* _Aim of the exercise_:
The response must consist of the lines below from the one with "bytes) else .next s" through the one with "let m := msgOfWords words", exactly as they appear and with both ends kept.

* _Input data_:
=== Begin Enclosure ===
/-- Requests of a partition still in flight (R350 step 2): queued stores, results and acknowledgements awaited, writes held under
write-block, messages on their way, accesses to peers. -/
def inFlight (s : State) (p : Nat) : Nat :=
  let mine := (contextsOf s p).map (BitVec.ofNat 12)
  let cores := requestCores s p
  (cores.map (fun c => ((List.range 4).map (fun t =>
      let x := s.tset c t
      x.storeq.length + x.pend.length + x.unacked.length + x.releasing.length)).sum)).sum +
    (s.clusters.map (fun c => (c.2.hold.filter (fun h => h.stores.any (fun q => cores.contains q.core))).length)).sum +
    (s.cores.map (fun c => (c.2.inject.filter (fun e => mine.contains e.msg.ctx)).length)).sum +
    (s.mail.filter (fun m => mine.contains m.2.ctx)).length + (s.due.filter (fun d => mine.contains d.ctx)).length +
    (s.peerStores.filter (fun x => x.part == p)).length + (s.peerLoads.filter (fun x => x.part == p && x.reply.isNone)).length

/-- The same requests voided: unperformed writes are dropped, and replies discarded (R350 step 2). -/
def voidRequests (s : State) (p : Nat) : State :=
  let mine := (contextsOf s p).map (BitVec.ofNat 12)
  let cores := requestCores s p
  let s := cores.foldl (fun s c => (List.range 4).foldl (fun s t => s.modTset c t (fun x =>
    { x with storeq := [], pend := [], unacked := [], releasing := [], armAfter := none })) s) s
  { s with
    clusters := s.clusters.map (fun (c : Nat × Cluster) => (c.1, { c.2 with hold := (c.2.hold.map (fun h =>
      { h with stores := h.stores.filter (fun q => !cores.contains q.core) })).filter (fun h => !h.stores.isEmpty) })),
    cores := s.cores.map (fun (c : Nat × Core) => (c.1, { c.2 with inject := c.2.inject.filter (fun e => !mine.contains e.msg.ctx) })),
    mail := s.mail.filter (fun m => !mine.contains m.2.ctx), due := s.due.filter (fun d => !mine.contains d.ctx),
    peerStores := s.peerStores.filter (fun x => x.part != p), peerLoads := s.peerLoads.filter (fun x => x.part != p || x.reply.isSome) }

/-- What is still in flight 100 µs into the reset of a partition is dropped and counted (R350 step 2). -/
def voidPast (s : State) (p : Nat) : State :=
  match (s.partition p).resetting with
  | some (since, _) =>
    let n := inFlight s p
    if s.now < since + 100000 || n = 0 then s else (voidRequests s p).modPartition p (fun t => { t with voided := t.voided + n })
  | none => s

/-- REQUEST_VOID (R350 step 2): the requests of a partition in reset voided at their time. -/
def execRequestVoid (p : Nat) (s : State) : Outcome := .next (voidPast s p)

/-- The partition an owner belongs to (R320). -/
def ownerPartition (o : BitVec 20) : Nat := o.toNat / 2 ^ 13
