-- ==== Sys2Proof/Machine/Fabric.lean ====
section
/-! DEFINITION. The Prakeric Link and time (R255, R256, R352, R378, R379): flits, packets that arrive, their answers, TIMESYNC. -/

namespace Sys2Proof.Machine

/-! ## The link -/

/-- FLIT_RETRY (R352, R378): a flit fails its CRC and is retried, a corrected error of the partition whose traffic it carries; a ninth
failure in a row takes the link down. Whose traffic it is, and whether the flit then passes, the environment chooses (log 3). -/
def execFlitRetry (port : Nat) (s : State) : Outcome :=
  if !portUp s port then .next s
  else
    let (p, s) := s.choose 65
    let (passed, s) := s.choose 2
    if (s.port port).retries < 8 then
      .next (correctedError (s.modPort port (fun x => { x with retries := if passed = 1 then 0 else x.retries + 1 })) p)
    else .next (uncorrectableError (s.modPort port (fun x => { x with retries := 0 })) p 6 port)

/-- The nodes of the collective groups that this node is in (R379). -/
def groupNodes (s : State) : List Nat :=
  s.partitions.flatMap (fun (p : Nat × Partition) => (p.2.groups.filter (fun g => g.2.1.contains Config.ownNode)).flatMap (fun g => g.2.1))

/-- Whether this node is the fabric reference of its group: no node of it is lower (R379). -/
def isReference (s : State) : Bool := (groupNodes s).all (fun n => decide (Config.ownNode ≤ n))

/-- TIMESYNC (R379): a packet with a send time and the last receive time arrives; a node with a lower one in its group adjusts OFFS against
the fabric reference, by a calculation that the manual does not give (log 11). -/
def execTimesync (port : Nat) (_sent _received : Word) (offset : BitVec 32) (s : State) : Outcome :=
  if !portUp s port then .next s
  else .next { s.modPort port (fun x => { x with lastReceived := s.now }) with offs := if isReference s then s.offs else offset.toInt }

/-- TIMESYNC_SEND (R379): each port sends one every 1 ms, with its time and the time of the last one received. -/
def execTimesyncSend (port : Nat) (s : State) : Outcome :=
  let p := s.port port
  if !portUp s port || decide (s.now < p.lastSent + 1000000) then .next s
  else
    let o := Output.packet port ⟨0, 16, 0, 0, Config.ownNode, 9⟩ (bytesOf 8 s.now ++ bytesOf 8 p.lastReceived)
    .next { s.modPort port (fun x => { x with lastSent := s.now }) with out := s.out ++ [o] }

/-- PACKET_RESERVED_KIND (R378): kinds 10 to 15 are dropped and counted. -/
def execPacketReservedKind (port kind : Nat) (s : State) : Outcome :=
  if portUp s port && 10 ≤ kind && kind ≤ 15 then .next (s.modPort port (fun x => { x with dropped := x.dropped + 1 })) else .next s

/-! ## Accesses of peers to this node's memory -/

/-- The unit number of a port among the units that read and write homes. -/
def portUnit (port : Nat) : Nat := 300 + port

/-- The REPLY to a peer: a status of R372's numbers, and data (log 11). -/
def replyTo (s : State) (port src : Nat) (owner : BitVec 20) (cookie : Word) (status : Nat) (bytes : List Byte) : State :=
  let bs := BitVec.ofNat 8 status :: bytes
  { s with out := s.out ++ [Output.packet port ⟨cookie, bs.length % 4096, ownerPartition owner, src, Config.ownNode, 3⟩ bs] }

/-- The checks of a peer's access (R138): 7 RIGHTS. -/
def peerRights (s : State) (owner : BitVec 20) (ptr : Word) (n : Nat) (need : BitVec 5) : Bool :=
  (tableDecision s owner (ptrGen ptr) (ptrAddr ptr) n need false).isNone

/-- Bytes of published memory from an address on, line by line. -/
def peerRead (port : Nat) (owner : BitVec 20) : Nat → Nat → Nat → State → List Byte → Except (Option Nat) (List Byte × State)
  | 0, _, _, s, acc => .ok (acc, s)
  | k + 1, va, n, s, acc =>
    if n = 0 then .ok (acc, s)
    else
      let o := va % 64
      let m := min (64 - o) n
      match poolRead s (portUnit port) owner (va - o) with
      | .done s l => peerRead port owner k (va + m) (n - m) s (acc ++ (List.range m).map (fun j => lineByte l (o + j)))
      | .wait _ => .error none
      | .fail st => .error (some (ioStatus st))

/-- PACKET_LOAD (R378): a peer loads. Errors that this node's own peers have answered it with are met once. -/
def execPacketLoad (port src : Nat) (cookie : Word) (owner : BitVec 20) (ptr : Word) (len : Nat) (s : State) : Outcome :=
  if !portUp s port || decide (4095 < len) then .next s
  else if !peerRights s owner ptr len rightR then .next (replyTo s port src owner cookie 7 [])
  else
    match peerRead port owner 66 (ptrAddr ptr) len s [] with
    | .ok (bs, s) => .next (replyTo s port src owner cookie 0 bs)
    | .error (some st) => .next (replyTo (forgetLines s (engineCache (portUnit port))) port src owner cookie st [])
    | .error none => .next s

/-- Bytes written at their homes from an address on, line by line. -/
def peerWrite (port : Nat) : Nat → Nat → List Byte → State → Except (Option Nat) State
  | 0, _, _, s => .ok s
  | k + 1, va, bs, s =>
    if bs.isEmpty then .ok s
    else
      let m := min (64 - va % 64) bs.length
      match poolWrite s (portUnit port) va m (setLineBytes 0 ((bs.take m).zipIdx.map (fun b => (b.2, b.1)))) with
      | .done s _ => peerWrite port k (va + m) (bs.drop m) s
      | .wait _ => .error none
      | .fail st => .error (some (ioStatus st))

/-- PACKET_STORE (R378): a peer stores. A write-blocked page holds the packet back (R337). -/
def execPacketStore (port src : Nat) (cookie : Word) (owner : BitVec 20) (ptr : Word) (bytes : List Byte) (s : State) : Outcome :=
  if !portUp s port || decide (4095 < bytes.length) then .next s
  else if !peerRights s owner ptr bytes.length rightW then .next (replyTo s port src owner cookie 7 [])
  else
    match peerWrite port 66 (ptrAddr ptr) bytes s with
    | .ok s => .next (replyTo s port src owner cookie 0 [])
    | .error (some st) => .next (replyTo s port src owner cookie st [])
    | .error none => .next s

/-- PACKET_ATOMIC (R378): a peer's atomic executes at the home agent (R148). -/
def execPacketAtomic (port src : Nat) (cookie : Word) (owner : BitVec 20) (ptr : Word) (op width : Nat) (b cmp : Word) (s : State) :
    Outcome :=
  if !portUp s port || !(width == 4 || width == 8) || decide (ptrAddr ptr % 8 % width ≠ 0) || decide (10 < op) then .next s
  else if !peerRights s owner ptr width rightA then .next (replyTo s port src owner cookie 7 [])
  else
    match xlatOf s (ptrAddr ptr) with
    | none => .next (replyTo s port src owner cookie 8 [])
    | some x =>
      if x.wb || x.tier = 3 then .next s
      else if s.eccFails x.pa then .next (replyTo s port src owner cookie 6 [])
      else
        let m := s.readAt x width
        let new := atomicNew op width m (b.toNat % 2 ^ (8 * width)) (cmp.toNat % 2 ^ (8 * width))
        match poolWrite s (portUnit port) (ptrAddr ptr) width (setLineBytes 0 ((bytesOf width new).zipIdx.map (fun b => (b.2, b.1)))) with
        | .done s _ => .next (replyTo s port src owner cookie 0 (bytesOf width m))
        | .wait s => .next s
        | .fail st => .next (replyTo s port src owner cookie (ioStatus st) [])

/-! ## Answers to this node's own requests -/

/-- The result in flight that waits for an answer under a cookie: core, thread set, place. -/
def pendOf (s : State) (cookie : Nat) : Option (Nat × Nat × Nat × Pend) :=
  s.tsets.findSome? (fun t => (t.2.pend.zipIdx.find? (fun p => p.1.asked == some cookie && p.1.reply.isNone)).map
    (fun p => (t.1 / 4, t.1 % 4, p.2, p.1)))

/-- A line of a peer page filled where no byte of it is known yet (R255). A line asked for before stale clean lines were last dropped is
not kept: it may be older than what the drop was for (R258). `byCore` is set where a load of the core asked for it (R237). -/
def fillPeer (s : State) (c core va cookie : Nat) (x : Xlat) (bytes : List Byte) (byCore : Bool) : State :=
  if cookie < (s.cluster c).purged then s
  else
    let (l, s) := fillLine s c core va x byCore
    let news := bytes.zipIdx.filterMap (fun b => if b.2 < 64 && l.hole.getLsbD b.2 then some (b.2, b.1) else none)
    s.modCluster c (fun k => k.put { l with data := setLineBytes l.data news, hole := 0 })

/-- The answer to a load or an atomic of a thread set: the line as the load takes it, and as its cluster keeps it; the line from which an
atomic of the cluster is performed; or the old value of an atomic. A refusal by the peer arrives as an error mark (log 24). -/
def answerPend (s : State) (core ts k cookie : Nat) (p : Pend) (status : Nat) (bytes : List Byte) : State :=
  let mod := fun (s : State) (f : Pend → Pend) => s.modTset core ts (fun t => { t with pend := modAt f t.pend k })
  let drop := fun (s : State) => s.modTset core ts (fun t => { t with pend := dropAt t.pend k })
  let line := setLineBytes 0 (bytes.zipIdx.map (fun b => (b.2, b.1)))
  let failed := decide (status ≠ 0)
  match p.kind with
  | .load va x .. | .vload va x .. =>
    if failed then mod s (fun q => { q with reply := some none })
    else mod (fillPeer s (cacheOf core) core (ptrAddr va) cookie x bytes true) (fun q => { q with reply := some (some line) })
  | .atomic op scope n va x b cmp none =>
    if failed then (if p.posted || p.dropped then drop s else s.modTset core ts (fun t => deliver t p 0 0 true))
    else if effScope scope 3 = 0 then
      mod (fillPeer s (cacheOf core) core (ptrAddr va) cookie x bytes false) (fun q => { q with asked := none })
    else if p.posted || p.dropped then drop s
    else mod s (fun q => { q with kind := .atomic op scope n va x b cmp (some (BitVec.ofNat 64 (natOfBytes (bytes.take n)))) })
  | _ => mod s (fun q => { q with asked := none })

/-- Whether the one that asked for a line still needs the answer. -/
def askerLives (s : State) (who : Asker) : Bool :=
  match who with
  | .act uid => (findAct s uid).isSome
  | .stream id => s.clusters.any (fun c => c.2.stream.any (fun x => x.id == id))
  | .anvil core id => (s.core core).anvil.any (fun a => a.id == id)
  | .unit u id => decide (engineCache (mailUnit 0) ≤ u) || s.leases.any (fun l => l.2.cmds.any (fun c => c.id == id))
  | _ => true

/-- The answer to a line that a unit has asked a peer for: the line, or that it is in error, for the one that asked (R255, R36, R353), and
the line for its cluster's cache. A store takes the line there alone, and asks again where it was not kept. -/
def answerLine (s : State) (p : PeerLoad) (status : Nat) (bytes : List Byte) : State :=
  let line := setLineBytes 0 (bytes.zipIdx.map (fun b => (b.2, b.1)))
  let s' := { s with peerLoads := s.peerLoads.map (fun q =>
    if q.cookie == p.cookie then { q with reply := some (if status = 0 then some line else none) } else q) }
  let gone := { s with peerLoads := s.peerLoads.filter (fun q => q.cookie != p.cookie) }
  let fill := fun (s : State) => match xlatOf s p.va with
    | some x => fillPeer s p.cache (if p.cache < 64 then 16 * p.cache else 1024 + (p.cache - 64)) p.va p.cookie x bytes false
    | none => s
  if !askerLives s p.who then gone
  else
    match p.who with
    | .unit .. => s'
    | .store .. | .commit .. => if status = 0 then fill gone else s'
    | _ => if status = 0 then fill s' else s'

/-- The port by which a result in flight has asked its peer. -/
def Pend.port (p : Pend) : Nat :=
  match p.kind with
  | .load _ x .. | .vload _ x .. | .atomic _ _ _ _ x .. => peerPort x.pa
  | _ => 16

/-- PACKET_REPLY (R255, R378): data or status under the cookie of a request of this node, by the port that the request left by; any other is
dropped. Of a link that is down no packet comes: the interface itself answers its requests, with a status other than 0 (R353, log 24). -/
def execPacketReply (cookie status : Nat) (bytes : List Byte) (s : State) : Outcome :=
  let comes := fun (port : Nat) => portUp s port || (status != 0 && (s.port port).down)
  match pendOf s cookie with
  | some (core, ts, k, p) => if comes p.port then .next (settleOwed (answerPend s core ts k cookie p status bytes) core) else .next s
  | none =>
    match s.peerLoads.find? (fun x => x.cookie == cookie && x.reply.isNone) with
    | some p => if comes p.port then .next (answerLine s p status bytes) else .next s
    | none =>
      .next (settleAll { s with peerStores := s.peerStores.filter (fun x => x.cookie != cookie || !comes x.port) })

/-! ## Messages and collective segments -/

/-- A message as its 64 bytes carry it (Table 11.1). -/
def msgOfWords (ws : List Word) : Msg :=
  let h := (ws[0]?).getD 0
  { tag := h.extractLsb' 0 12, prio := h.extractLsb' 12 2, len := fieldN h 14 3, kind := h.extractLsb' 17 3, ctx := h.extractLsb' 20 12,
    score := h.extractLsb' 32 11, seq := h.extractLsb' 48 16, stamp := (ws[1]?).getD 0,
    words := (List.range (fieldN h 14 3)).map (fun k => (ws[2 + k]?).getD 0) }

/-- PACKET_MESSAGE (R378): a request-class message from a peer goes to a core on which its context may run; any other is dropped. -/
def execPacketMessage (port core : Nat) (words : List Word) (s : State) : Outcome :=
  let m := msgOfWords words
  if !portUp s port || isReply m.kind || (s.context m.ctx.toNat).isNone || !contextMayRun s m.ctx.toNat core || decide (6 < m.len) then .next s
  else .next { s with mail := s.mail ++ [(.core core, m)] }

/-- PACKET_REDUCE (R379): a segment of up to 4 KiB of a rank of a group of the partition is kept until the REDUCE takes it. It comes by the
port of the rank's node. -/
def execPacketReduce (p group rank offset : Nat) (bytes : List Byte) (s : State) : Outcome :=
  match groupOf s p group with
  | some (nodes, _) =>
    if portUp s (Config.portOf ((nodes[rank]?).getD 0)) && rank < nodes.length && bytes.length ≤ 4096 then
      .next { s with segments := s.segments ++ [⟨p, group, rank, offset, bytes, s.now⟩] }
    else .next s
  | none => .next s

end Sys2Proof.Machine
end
=== End Enclosure ===
* _Solution for this task_:
    | some p => if comes p.port then .next (answerLine s p status bytes) else .next s
    | none =>
      .next (settleAll { s with peerStores := s.peerStores.filter (fun x => x.cookie != cookie || !comes x.port) })

/-! ## Messages and collective segments -/

/-- A message as its 64 bytes carry it (Table 11.1). -/
def msgOfWords (ws : List Word) : Msg :=
  let h := (ws[0]?).getD 0
  { tag := h.extractLsb' 0 12, prio := h.extractLsb' 12 2, len := fieldN h 14 3, kind := h.extractLsb' 17 3, ctx := h.extractLsb' 20 12,
    score := h.extractLsb' 32 11, seq := h.extractLsb' 48 16, stamp := (ws[1]?).getD 0,
    words := (List.range (fieldN h 14 3)).map (fun k => (ws[2 + k]?).getD 0) }

/-- PACKET_MESSAGE (R378): a request-class message from a peer goes to a core on which its context may run; any other is dropped. -/
def execPacketMessage (port core : Nat) (words : List Word) (s : State) : Outcome :=
  let m := msgOfWords words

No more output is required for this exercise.